NHIA has never had any contractual relations with Zoomlion-Sylvester Mensah

Sylvester Mensah, former NHIA Boss

Former National Health Insurance Authority boss Sylvester Mensah has reactions to the request by the Auditor General for him to return some amounts of money wrongfully paid under his watch.

The current head and three former Chief Executive Officer (CEOs) of the National Health Insurance Authority (NHIA) and Zoomlion, have been ordered to refund a total amount of GHȻ411, 433, 086 following revelations of wrongful payments made to the waste management company during their respective tenures.

In separate letters to the four CEOs of the Authority; Sylvester Mensah, Ras Boateng, Samuel Annor and Nathaniel Otoo, the Auditor General, Daniel Domelevo stated that after an audit into the accounts of the NHIA for the period from January 2007 to April 2018, the financial infractions were noted, prompting the surcharges and ultimatum.

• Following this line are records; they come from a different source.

/-- Settles O27: SUB reads the sum that ADD left, so that it writes the first value back and borrows as ADD carried. -/
theorem subUndoesAdd : Obligations.SubUndoesAdd := by
  intro q r s hne
  obtain ⟨t, ht, htregs, htex⟩ := exec_add_gen q r s
  obtain ⟨u, hu, huregs, huex⟩ := exec_sub_gen q r t
  have hq : t.regs.get q = s.regs.get q + s.regs.get r := by rw [htregs, Regs.get_set_same, addResult_value]
  have hr : t.regs.get r = s.regs.get r := by rw [htregs, Regs.get_set_other _ _ hne]
  refine ⟨t, u, ht, hu, ?_, ?_⟩
  · rw [huregs, subResult_value, hq, hr, BitVec.add_sub_cancel, htregs, Regs.set_set_get]
  · rw [huex, htex, subResult_ex, addResult_ex, hq, hr]
    simp only [add_toNat_lt_iff_carry]
    split <;> decide

end SetArithmetic

end Sys2Proof.Machine

/-! PROOFS. The statements about the bitwise and the shift instructions: the words that the shifted integers of the model
narrow to, the word itself and the 16 bits beyond it that EX takes. -/

namespace Sys2Proof.Machine

/-! ### The bitwise instructions -/

/-- Settles O28: the word of the operation is all that is stored, and EX takes nothing beside it. -/
theorem bitwiseResults : Obligations.BitwiseResults := fun _ _ _ =>
  ⟨row_of_defaultCost rfl rfl, row_of_defaultCost rfl rfl, row_of_defaultCost rfl rfl,
    storeResult_eq _ (andValue _ _), storeResult_eq _ (borValue _ _), storeResult_eq _ (xorValue _ _)⟩

/-! ### Shift counts and 32-bit words (spec/43_bitwise_shift.md R216) -/

theorem claims_count_eq (e : BasicOperands) : Claims.count e = shiftCount e.st.params.shiftAmount e.aval := rfl

/-- A word above 16 zero bits fits in 32 bits. -/
theorem toNat_setWidth_shiftLeft (b : Word) : (b.setWidth 32 <<< 16).toNat = b.toNat * 65536 := by
  have hb := b.isLt
  rw [BitVec.toNat_shiftLeft, BitVec.toNat_setWidth, Nat.shiftLeft_eq]
  omega

/-- A signed word above 16 zero bits keeps its sign in 32 bits. -/
theorem toInt_signExtend_shiftLeft (b : Word) : (b.signExtend 32 <<< 16).toInt = b.toInt * 65536 := by
  have hlow := BitVec.le_toInt b
  have hhigh := BitVec.toInt_lt (x := b)
  have hprod : b.signExtend 32 <<< 16 = BitVec.ofInt 32 (b.toInt * 65536) := by
    rw [BitVec.shiftLeft_eq_mul_twoPow, BitVec.signExtend, BitVec.ofInt_mul]
    rfl
  rw [hprod, BitVec.toInt_ofInt]
  exact Int.bmod_eq_of_le (by omega) (by omega)

/-- The low half of a 32-bit number is the word that its signed reading narrows to. -/
theorem setWidth_eq_u16_toInt (x : BitVec 32) : x.setWidth 16 = u16 x.toInt :=
  (BitVec.signExtend_eq_setWidth_of_le x (by decide)).symm

/-! ### The shifts -/

theorem shrResult_value (b : Word) (n : Nat) : (shrResult b n).value = b >>> n := by
  rw [shrResult, ← BitVec.toNat_ushiftRight, BitVec.ofNat_toNat, BitVec.setWidth_eq]

/-- Of the word above 16 zero bits, a right shift leaves in the low half what it has moved out of the high half. -/
theorem shrResult_ex (b : Word) (n : Nat) :
    (shrResult b n).ex = ((b.setWidth 32 <<< 16) >>> n).setWidth 16 := by
  rw [← BitVec.ofNat_toNat, BitVec.toNat_ushiftRight, toNat_setWidth_shiftLeft, shrResult]

theorem asrResult_value (b : Word) (n : Nat) : (asrResult b n).value = b.sshiftRight n := by
  rw [asrResult, s16_eq_toInt, ← BitVec.toInt_sshiftRight, u16, BitVec.ofInt_toInt]

theorem asrResult_ex (b : Word) (n : Nat) :
    (asrResult b n).ex = ((b.signExtend 32 <<< 16).sshiftRight n).setWidth 16 := by
  rw [setWidth_eq_u16_toInt, BitVec.toInt_sshiftRight, toInt_signExtend_shiftLeft, ← s16_eq_toInt, asrResult]

theorem shlResult_value (b : Word) (n : Nat) : (shlResult b n).value = b <<< n := by
  apply BitVec.eq_of_toNat_eq
  rw [shlResult, BitVec.toNat_ofNat, BitVec.toNat_shiftLeft]

/-- The bits that a 32-bit word drops at the top lie above the 16 bits of EX. -/
theorem shlResult_ex (b : Word) (n : Nat) :
    (shlResult b n).ex = ((b.setWidth 32 <<< n) >>> 16).setWidth 16 := by
  apply BitVec.eq_of_toNat_eq
  rw [shlResult, BitVec.toNat_ofNat, BitVec.toNat_setWidth, BitVec.toNat_ushiftRight, BitVec.toNat_shiftLeft,
    BitVec.toNat_setWidth_of_le (by decide), Nat.shiftRight_eq_div_pow, Nat.shiftRight_eq_div_pow]
  omega

/-- Settles O29: for every count, each shift of integers narrows to the shifted word and to the bits beyond it. -/
theorem shiftResults : Obligations.ShiftResults := by
  intro b a s
  refine ⟨row_of_defaultCost rfl rfl, row_of_defaultCost rfl rfl, row_of_defaultCost rfl rfl, ?_, ?_, ?_⟩ <;>
    intro e <;> simp only [claims_count_eq]
  · exact storeResultAndEx_of_eq (shrResult_value _ _) (shrResult_ex _ _)
  · exact storeResultAndEx_of_eq (asrResult_value _ _) (asrResult_ex _ _)
  · exact storeResultAndEx_of_eq (shlResult_value _ _) (shlResult_ex _ _)

end Sys2Proof.Machine

/-! PROOFS. The statements about the conditionals: their rows and predicates, the words that chain, and the skip as a
passing over of instructions, one at a time. -/

namespace Sys2Proof.Machine

/-! ### The eight conditionals (spec/44_conditionals.md R230, R232 to R239) -/

section Predicates

variable (b a : Word)

theorem ifbHolds_eq : ifbHolds b a = (b &&& a != 0) := by
  rw [ifbHolds, bne, beq_eq_decide, decide_not]

theorem ifcHolds_eq : ifcHolds b a = (b &&& a == 0) := (beq_eq_decide ..).symm

theorem ifeHolds_eq : ifeHolds b a = (b == a) := (beq_eq_decide ..).symm

theorem ifnHolds_eq : ifnHolds b a = (b != a) := by
  rw [ifnHolds, bne, beq_eq_decide, decide_not]

theorem ifgHolds_eq_ult : ifgHolds b a = a.ult b := rfl

theorem iflHolds_eq_ult : iflHolds b a = b.ult a := rfl

/-- The order of the signed readings is the signed order of words (decision D10). -/
theorem ifaHolds_eq_slt : ifaHolds b a = a.slt b := by
  rw [ifaHolds, s16_eq_toInt, s16_eq_toInt]
  rfl

theorem ifuHolds_eq_slt : ifuHolds b a = b.slt a := by
  rw [ifuHolds, s16_eq_toInt, s16_eq_toInt]
  rfl

end Predicates

section Conditionals

variable {p : Claims.Conditional} (hp : p ∈ Claims.conditionals)

include hp

theorem conditional_row (b a : Operand) : Claims.row (p.instr b a) (.basic p.opcode b a) 2 := by
  fin_cases hp <;> exact row_of_defaultCost rfl rfl

/-- A conditional is the test of its predicate on its two values, and the skip when that fails (R230). -/
theorem exec_conditional (b a : Operand) (s : State) :
    let e := basicOperands (baseCost s.params (p.instr b a)) b a s
    exec (p.instr b a) s = testOrSkip (p.holds e.bval e.aval) e.st := by
  simp only [Claims.conditionals, List.mem_cons, List.not_mem_nil, or_false] at hp
  rcases hp with rfl | rfl | rfl | rfl | rfl | rfl | rfl | rfl <;> intro e
  · exact congrArg (testOrSkip · e.st) (ifbHolds_eq _ _)
  · exact congrArg (testOrSkip · e.st) (ifcHolds_eq _ _)
  · exact congrArg (testOrSkip · e.st) (ifeHolds_eq _ _)
  · exact congrArg (testOrSkip · e.st) (ifnHolds_eq _ _)
  · exact congrArg (testOrSkip · e.st) (ifgHolds_eq_ult _ _)
  · exact congrArg (testOrSkip · e.st) (ifaHolds_eq_slt _ _)
  · exact congrArg (testOrSkip · e.st) (iflHolds_eq_ult _ _)
  · exact congrArg (testOrSkip · e.st) (ifuHolds_eq_slt _ _)

end Conditionals

/-- Settles O30: a test that holds leaves the state of the operands. -/
theorem conditionalHolds : Obligations.ConditionalHolds := by
  intro p hp b a s
  refine ⟨conditional_row hp b a, fun hholds => ?_⟩
  rw [exec_conditional hp, hholds, testOrSkip_true]

/-! ### The frame -/

/-- A test answers a next state, in which nothing but PC, the cycle counter, the count of callbacks and whether a skip
is in progress differs (R230, R231). -/
theorem testOrSkip_frame (holds : Bool) (s : State) :
    ∃ t, testOrSkip holds s = .next t ∧ s.cycle ≤ t.cycle ∧
      t = { s with pc := t.pc, cycle := t.cycle, envTick := t.envTick, skipping := t.skipping } := by
  cases holds with
  | true => exact ⟨s, testOrSkip_true s, Nat.le_refl _, rfl⟩
  | false => exact ⟨skip s, testOrSkip_false s, Nat.le_of_succ_le (skip_cycle s), skip_state s⟩

/-- Settles O49: what the operands leave, and then what a test leaves. -/
theorem frameOfConditionals : Obligations.FrameOfConditionals := by
  intro p hp b a s
  rw [exec_conditional hp]
  obtain ⟨t, ht, hcycle, hframe⟩ := testOrSkip_frame _ _
  rw [basicOperands_cycle] at hcycle
  refine ⟨t, ht, ?_⟩
  rw [hframe, basicOperands_state]
  exact ⟨rfl, rfl, rfl, rfl, ⟨rfl, rfl, rfl, rfl, rfl, rfl, rfl, rfl, rfl, rfl, rfl⟩, hcycle⟩

/-! ### Words that chain (R231) -/

theorem opcode_mem_conditionals (o : BitVec 5) :
    (∃ p ∈ Claims.conditionals, p.opcode = o) ↔ 0x10 ≤ o.toNat ∧ o.toNat ≤ 0x17 := by
  revert o
  decide

theorem conditional_opcode_ne_zero : ∀ p ∈ Claims.conditionals, p.opcode ≠ 0 := by decide

theorem isConditionalWord_iff (w : Word) :
    isConditionalWord w = true ↔ ∃ p ∈ Claims.conditionals, p.opcode = fieldO w := by
  rw [opcode_mem_conditionals, isConditionalWord, Bool.and_eq_true, decide_eq_true_iff, decide_eq_true_iff]

/-- The instruction of a conditional's opcode is that conditional (spec/30_encoding.md R100). -/
theorem conditional_iff_shape {i : Instr} :
    (∃ p ∈ Claims.conditionals, ∃ b a, i = p.instr b a) ↔
      ∃ p ∈ Claims.conditionals, ∃ b a, i.shape = .basic p.opcode b a := by
  refine exists_congr fun p => and_congr_right fun hp => exists₂_congr fun b a => ⟨?_, fun hs => ?_⟩
  · rintro rfl
    exact (conditional_row hp b a).1
  · obtain ⟨-, hi, -⟩ := instr_of_shape_basic hs
    obtain ⟨-, hc, -⟩ := instr_of_shape_basic (conditional_row hp b a).1
    exact Option.some.inj (hi.symm.trans hc)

Per the report, the NHIA, under the tenure of Sylvester Mensah, is said to have made a payment of GHȻ111,401,650 to Zoomlion without following due processes.

The payment which was authorized by Mr Mensah and the former DCE in charge of Finance & Investment of the Authority at the time, Alex Nartey from, June 2009 to May 2015, is contrary to Regulation 39 of Financial Administration, Regulations L.I. 1802.

But Mr Mensah says he cannot be held responsible and has stated his reasons in the statement below:

My attention has been drawn to a report in the media by the Auditor-General on some disallowances and surcharges standing in my name. I wish for the sake of clarity, to point out that the NHIA’s annual budget is designed as, and called an Allocation Formula. All expenditure items are clearly itemized with provisions made for Ministry of Health (MOH) expenditure.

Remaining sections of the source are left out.